[Stored data]
▬▬▬▬▬▬▬▬▬▬

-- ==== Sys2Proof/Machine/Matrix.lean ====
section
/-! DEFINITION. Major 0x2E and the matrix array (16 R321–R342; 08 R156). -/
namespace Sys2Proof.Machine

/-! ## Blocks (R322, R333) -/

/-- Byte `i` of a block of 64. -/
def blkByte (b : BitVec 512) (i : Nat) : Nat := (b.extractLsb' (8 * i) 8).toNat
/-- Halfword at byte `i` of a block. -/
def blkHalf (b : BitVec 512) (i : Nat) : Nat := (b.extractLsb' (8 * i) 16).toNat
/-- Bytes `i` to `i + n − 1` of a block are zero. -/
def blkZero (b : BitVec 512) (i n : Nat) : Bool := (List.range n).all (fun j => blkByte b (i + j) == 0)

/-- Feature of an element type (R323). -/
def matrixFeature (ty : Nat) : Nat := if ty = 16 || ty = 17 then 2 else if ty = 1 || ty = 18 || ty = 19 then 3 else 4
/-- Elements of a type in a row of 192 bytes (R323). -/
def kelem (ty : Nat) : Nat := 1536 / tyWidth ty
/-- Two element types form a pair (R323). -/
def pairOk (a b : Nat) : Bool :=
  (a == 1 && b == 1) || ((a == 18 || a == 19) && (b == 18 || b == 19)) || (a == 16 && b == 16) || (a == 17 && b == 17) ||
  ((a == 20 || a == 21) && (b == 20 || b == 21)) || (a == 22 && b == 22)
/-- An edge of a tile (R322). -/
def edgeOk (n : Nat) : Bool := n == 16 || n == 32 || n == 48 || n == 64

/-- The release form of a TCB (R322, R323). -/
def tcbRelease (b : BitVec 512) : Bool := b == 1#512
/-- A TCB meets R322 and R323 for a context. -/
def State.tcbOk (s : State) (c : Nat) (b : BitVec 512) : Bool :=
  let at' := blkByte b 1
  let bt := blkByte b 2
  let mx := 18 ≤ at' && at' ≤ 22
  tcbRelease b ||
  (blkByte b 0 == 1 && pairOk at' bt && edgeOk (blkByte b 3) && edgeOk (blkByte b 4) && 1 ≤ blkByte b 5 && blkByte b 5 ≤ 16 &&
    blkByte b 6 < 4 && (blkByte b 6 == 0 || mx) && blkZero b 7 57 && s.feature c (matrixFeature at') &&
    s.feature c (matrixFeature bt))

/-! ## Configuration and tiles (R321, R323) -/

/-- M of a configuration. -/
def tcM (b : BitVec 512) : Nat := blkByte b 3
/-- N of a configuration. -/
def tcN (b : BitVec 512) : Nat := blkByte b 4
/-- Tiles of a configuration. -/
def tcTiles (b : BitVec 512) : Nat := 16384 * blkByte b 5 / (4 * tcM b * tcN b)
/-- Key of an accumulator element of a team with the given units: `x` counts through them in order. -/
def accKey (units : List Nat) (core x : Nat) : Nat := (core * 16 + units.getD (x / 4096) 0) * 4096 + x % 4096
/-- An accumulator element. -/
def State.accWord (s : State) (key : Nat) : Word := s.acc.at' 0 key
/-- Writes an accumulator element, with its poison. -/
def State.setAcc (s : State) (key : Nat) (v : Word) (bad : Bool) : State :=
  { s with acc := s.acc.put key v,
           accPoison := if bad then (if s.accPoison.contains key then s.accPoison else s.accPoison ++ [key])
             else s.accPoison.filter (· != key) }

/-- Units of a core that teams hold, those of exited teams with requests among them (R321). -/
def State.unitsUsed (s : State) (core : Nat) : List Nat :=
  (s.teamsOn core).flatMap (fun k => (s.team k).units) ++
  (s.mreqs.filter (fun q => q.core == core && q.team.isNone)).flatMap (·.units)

▬▬▬▬▬▬▬▬▬▬

**Directions for this task:**
The word "Machine": say how many lines of the records hold it, and give nothing but the number.

**Completed exercise:**
2